Work order: Look through the records below for the line holding "if t.ended then". Write it out exactly, with each following line through the line holding "def Ctx.barOf (k".

Saved entries
● ● ● ● ● ● ●

/-! ### Mailboxes (12 R352) -/

/-- Messages a priority holds. -/
def mboxSize : Nat := 64
/-- The name of a mailbox priority in fault records and wait keys (12 R356). -/
def mailIdent (gid tnum prio : Nat) : Nat := gid % 2 ^ 32 + tnum % 64 * 2 ^ 32 + prio % 4 * 2 ^ 38
/-- A priority of a thread's mailbox. -/
def Thread.mbox (t : Thread) (p : Nat) : Mbox := t.mboxes.get p {}
/-- Entries of a priority that uncommitted `mbsend` instructions have reserved. -/
def Dev.mboxResv (d : Dev) (tid p : Nat) : Nat :=
  (d.allEffs.filter (fun e => match e.2 with | .mbsend t q _ => t == tid && q == p | _ => false)).length
/-- An entry of a priority is free; in the window of source gating insertions are stopped (10 R293), and deliveries that wait are
taken up in the sweeps that follow it (log 37). -/
def Dev.mboxSpace (d : Dev) (tid p : Nat) : Bool :=
  match d.thr tid with
  | some t => decide ((t.mbox p).msgs.length + d.mboxResv tid p < mboxSize) && !((d.ctx t.ctx).st == .gating && (d.ctx t.ctx).gatePhase ≤ 1)
  | none => false
/-- Messages of a priority that stand on chip; later ones stand in the message spill area of the thread's unit (13 R370). -/
def mboxChip : Nat := 16
/-- Cells by offset in a unit that the device writes at the unit of a thread (13 R370). -/
def W.toUnit (w : W) (t : Thread) (cs : List Host.Cell) : W :=
  match (w.d.ctx t.ctx).plat with
  | none => w
  | some p => w.pkgWrite t.ctx 0 (cs.map (fun q => (p.poolBase + 65536 * t.unit + q.1, q.2)))
/-- A message and its origin word in the spill area of a priority. DESIGN CHOICE: its place is its number among the arrivals,
modulo 48 (log 26). -/
def spillMail (p : Nat) (m : Msg) : List Host.Cell :=
  cellsAt (0xC00 * p + 64 * (m.seq % 48)) (bytesOfVec m.data) ++ cellsAt (0x3000 + 0x180 * p + 8 * (m.seq % 48)) (leBytes 8 m.origin.toNat)
/-- A message arrives. -/
def W.putMail (w : W) (tid p : Nat) (data : Vec) (origin : Nat) : W :=
  match w.d.thr tid with
  | none => w
  | some t =>
    let m := t.mbox p
    let msg : Msg := ⟨data, BitVec.ofNat 64 origin, m.arrived⟩
    let w := if mboxChip ≤ m.msgs.length then w.toUnit t (spillMail p msg) else w
    { w with d := w.d.modThr tid (fun t => { t with mboxes := t.mboxes.set p { m with
        msgs := m.msgs ++ [msg], arrived := (m.arrived + 1) % 2 ^ 32 } }) }
/-- The `mbsend` instructions that wait for an entry of a priority. -/
def Dev.mailClaims (d : Dev) (c gid tnum p : Nat) : List Wait :=
  d.waits.filter (fun q => q.key == (1, BitVec.ofNat 64 (mailIdent gid tnum p)) &&
    (match d.inst q.iid with | some x => d.ctxOf x == c | none => false))
/-- An engine or `ldfwd` delivery (R352): it arrives, or waits at the ring stop while its priority is full or an earlier
claim waits. One to a thread that its group does not have is dropped (log 20). -/
def W.deliverMail (w : W) (c gid tnum p : Nat) (data : Vec) (origin : Nat) : W :=
  match w.d.memberOf c gid tnum with
  | none => w
  | some (tid, t) =>
    let o := origin + p * 2 ^ 6
    if w.d.mboxSpace tid p && (t.mbox p).waiting.isEmpty && (w.d.mailClaims c gid tnum p).isEmpty then w.putMail tid p data o
    else { w with d := w.d.modThr tid (fun t => { t with mboxes := t.mboxes.set p { t.mbox p with
      waiting := (t.mbox p).waiting ++ [(w.d.cycle, ⟨data, BitVec.ofNat 64 o, 0⟩)] } }) }
/-- The oldest waiting delivery of a priority may take an entry: one is free, and no `mbsend` began waiting before it. -/
def Dev.mailDue (d : Dev) (tid p : Nat) : Option Msg :=
  match d.thr tid with
  | none => none
  | some t =>
    match (t.mbox p).waiting with
    | [] => none
    | (at_, m) :: _ =>
      if d.mboxSpace tid p && (d.mailClaims t.ctx t.gid t.tnum p).all (fun q => decide (at_ ≤ q.since)) then some m else none
/-- A waiting delivery takes a free entry. -/
def W.mailArrives (w : W) (tid p : Nat) : W :=
  match w.d.mailDue tid p with
  | none => w
  | some m =>
    let d := w.d.modThr tid (fun t => { t with mboxes := t.mboxes.set p { t.mbox p with waiting := (t.mbox p).waiting.drop 1 } })
    W.putMail { w with d := d } tid p m.data m.origin.toNat

/-- MAILBOX_DELIVERY (R352): thread `a`, priority `b`. -/
def execMailboxDelivery (s : State) : Host.Outcome State Fault Refusal :=
  run (fun w => w.mailArrives w.d.arg.a w.d.arg.b) s

/-! ### Event latches (13 R387) -/

/-- An event number that names no latch of a group. -/
def Dev.badEvent (d : Dev) (c gid num : Nat) : Bool :=
  decide (2 ^ 10 ≤ num) || (match d.group c gid with | some g => decide (g.nthreads ≤ num / 16) | none => true)
/-- A latch of a group set; a signal to a thread that has ended is dropped. -/
def Dev.setLatch (d : Dev) (c gid num : Nat) : Dev :=
  match d.memberOf c gid (num / 16) with
  | none => d
  | some (tid, t) => if t.ended then d else d.modThr tid (fun t => { t with latches := t.latches ||| (1#16 <<< (num % 16)) })

/-! ### Barriers and gates (14 R395-R399, 13 R374-R375, R380) -/

/-- A barrier of a context. -/
def Ctx.bar (k : Ctx) (n : Nat) : Barrier := k.bars.get n {}
/-- The number that a handle names, if it is not stale (R396). -/
def Ctx.barOf (k : Ctx) (h : Nat) : Option Nat :=
  let b := k.bar (h % 1024)
  if h < 2 ^ 32 ∧ b.armed = true ∧ b.bgen = h / 1024 then some (h % 1024) else none
/-- A phase is reached (R397). -/
def reached (phase t : Nat) : Bool := decide ((phase + 2 ^ 30 - t % 2 ^ 30) % 2 ^ 30 < 2 ^ 29)
/-- A gate is open (13 R374): kind 00, or a live barrier whose phase is reached. -/
def Ctx.gateOpen (k : Ctx) (w : Word) : Bool :=
  if bits w 63 62 = 0 then true
  else match k.barOf (bits w 31 0) with
    | some n => reached (k.bar n).phase (bits w 61 32)
    | none => false
/-- Both gates of a record are open. -/
def Ctx.gatesOpen (k : Ctx) (rcd : Vec) : Bool := k.gateOpen (vlane rcd 3) && k.gateOpen (vlane rcd 4)
/-- V of a context in a field (13 R375). -/
def Ctx.v (k : Ctx) (f : Nat) : Nat := k.vcount.get f 0
/-- Contexts with QUEUED groups in a field. -/
def Dev.queuedCtxs (d : Dev) (f : Nat) : List Nat :=
  ((d.groups.filter (fun g => g.st == .queued && (d.ctx g.ctx).home == f)).map (fun g => g.ctx)).eraseDups
/-- The V of a context that gets a QUEUED group in a field and had none: at least the smallest of the field's other contexts with
QUEUED groups (13 R375). -/
def Dev.raiseV (d : Dev) (c f : Nat) : Dev :=
  let others := (d.queuedCtxs f).filter (fun o => o != c)
  match others.foldl (fun (m : Option Nat) o => some (match m with | some v => min v ((d.ctx o).v f) | none => (d.ctx o).v f)) none with
  | some v => d.modCtx c (fun k => { k with vcount := k.vcount.set f (max (k.v f) v) })
  | none => d
/-- The grids of a field from the coolest on (13 R376). -/
def Field.order (f : Field) : List Nat := if f.ranking.isEmpty then List.range Config.gridsPerField else f.ranking
/-- The thermal ranking table of a field in 6 bits a place, 63 where a grid is not ranked (13 R376, R380, log 50). -/
def Dev.rankBits (d : Dev) (f : Nat) : Nat :=
  ((List.range Config.gridsPerField).map (fun k => (d.field f).order.getD k 63 % 64 * 2 ^ (6 * k))).sum
/-- The placement request of a group (13 R380, log 50): context, group identifier, lane 1 of its launch record, ranking table. -/
def Dev.placeLanes (d : Dev) (f : Nat) (g : Group) : List Word :=
  let r := d.rankBits f
  [d.ident g.ctx, BitVec.ofNat 64 (g.gid % 2 ^ 32 + r / 2 ^ 320 % 2 ^ 32 * 2 ^ 32), vlane g.rcd 1] ++
    (List.range 5).map (fun k => BitVec.ofNat 64 (r / 2 ^ (64 * k)))
/-- The placement of a group is asked of its field controller, which asks the host unless it has a policy loaded (13 R380, 10
R291). -/
def Dev.askPlace (d : Dev) (c gid : Nat) : Dev :=
  let f := (d.ctx c).home
  match d.group c gid with
  | some g => if (d.field f).policy then d else d.request 2 f (d.placeLanes f g)
  | none => d
/-- A group enters QUEUED (13 R373): its wait clock starts; a context that had no QUEUED group in the field raises its V (R375);
under DISP_HA its placement is asked for (R380). -/
def Dev.enqueue (d : Dev) (c gid : Nat) : Dev :=
  let f := (d.ctx c).home
  let d := if (d.queuedCtxs f).contains c then d else d.raiseV c f
  let ha := (d.bctl c).getLsbD 24
  let d := d.modGroup c gid (fun g => { g with st := .queued, since := d.cycle, asked := ha, answered := none })
  if ha then d.askPlace c gid else d
/-- Gates of a context that have opened (13 R374). -/
def Dev.openGates (d : Dev) (c : Nat) : Dev :=
  d.groups.foldl (fun d g => if g.ctx = c ∧ g.st = .gated ∧ (d.ctx c).gatesOpen g.rcd = true then d.enqueue c g.gid else d) d
/-- Arrivals reserved in a barrier; with `drop`, those of `arrive.drop` alone. -/
def Dev.barResv (d : Dev) (c n bgen : Nat) (drop : Bool) : Nat :=
  ((d.ctxEffs c).filter (fun e => match e with | .arrive m g q => m == n && g == bgen && (q || !drop) | _ => false)).length
/-- The phase of a barrier takes no further arrival (R399). -/
def Dev.barFull (d : Dev) (c n : Nat) : Bool :=
  let b := (d.ctx c).bar n
  decide (b.expected ≤ b.arrivals + d.barResv c n b.bgen false)
/-- An arrival counted, and the phase advanced when it is the last (R398). -/
def Barrier.arrive (b : Barrier) (drop : Bool) : Barrier :=
  let drops := b.drops + (if drop then 1 else 0)
  if b.arrivals + 1 = b.expected then
    { b with phase := (b.phase + 1) % 2 ^ 30, arrivals := 0, expected := b.expected - drops, drops := 0 }
  else { b with arrivals := b.arrivals + 1, drops := drops }
/-- An arrival at a barrier; the gates are tested in the cycle in which the phase changes (13 R374). -/
def Dev.barArrive (d : Dev) (c n : Nat) (drop : Bool) : Dev :=
  let b := (d.ctx c).bar n
  let d := d.modCtx c (fun k => { k with bars := k.bars.set n (b.arrive drop) })
  if (b.arrive drop).phase = b.phase then d else d.openGates c
/-- An engine completion of KIND 0x3 (R399). -/
def Dev.barEngine (d : Dev) (c : Nat) (handle : BitVec 32) (scope : Nat) : Dev :=
  match (d.ctx c).barOf handle.toNat with
  | none => d.fwdError c
  | some n => if d.barFull c n then { d with arrWaits := d.arrWaits ++ [⟨c, handle, scope⟩] } else d.barArrive c n false

/-- An engine arrival that waits can be taken up: its barrier is stale, or its phase has room. -/
def Dev.arrDue (d : Dev) (a : ArrWait) : Bool :=
  match (d.ctx a.ctx).barOf a.handle.toNat with
  | none => true
  | some n => !d.barFull a.ctx n

/-- BARRIER_ENGINE_ARRIVAL (R399): the oldest arrival that waited for a full phase and finds room counts; one whose barrier
has been freed is dropped and counted. -/
def execBarrierEngineArrival (s : State) : Host.Outcome State Fault Refusal :=
  runD (fun d =>
    match d.arrWaits.find? d.arrDue with
    | none => d
    | some a => ({ d with arrWaits := d.arrWaits.erase a } : Dev).barEngine a.ctx a.handle a.scope) s

/-! ### Completions (08 R249) -/

/-- The engine's release at its scope (R249): writes beyond PACKAGE scope go on to their homes. -/
def W.engineRelease (w : W) (c scope : Nat) : W :=
  if 3 ≤ scope then w.l2Flush c (decide (4 ≤ scope)) (fun _ => true) else w

/-- A completion performed: `gid` is the group whose threads KIND 0x2 and 0x4 name, `acq` the copy's destination for the
acquire of 09 R276. -/
def W.action (w : W) (c gid : Nat) (k : Compl) (scope status tag : Nat) (acq : Option (Nat × Nat × Nat)) : W :=
  let w := w.engineRelease c scope
  let d := w.d
  let v := BitVec.ofNat 64 status
  match k.kind.toNat with
  | 1 =>
    let t : FarTok := { grid := k.grid, ctx := c, placement := none, tag := k.tag, tgt := k.tgt, tok := .val (splat64 v),
                        producer := none, acq := acq }
    { w with d := { d with retained := d.retained ++ [t] }.modGrid k.grid (fun g => { g with overflow := g.overflow ++ [t] }) }
  | 2 =>
    let num := bits k.arg 15 0
    { w with d := if d.badEvent c gid num then d.fwdError c else d.setLatch c gid num }
  | 3 => { w with d := d.barEngine c k.arg scope }
  | 4 => w.deliverMail c gid (bits k.arg 5 0) (bits k.arg 7 6) (vecOf [v, BitVec.ofNat 64 tag]) (2 ^ 10)
  | _ => w

/-! ### Launch records (12 R350-R351) -/

/-- Statuses of launch records (R351). -/
def lDone : Nat := 0
def lKernel : Nat := 1
def lFailed : Nat := 2
def lInvalid : Nat := 3
def lDiscarded : Nat := 4

/-- A launch record completes (R351): the status word at its status address, then its completion action, whose mailbox and
event threads are those of the group that issued it (log 21). -/
def W.completeRecord (w : W) (c : Nat) (issuer : Option Nat) (rcd : Vec) (status gid : Nat) : W :=
  let a := (vlane rcd 6).toNat
  let w := if a = 0 ∨ 2 ^ 57 ≤ a then w else w.sysWrite c (cellsAt a (leBytes 8 (status + gid % 2 ^ 32 * 2 ^ 32)))
  w.action c (issuer.getD 0) (complOf rcd) 2 status (bits (vlane rcd 7) 31 0) none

● ● ● ● ● ● ●

Exercise result:
  | some (tid, t) => if t.ended then d else d.modThr tid (fun t => { t with latches := t.latches ||| (1#16 <<< (num % 16)) })

/-! ### Barriers and gates (14 R395-R399, 13 R374-R375, R380) -/

/-- A barrier of a context. -/
def Ctx.bar (k : Ctx) (n : Nat) : Barrier := k.bars.get n {}
/-- The number that a handle names, if it is not stale (R396). -/
def Ctx.barOf (k : Ctx) (h : Nat) : Option Nat :=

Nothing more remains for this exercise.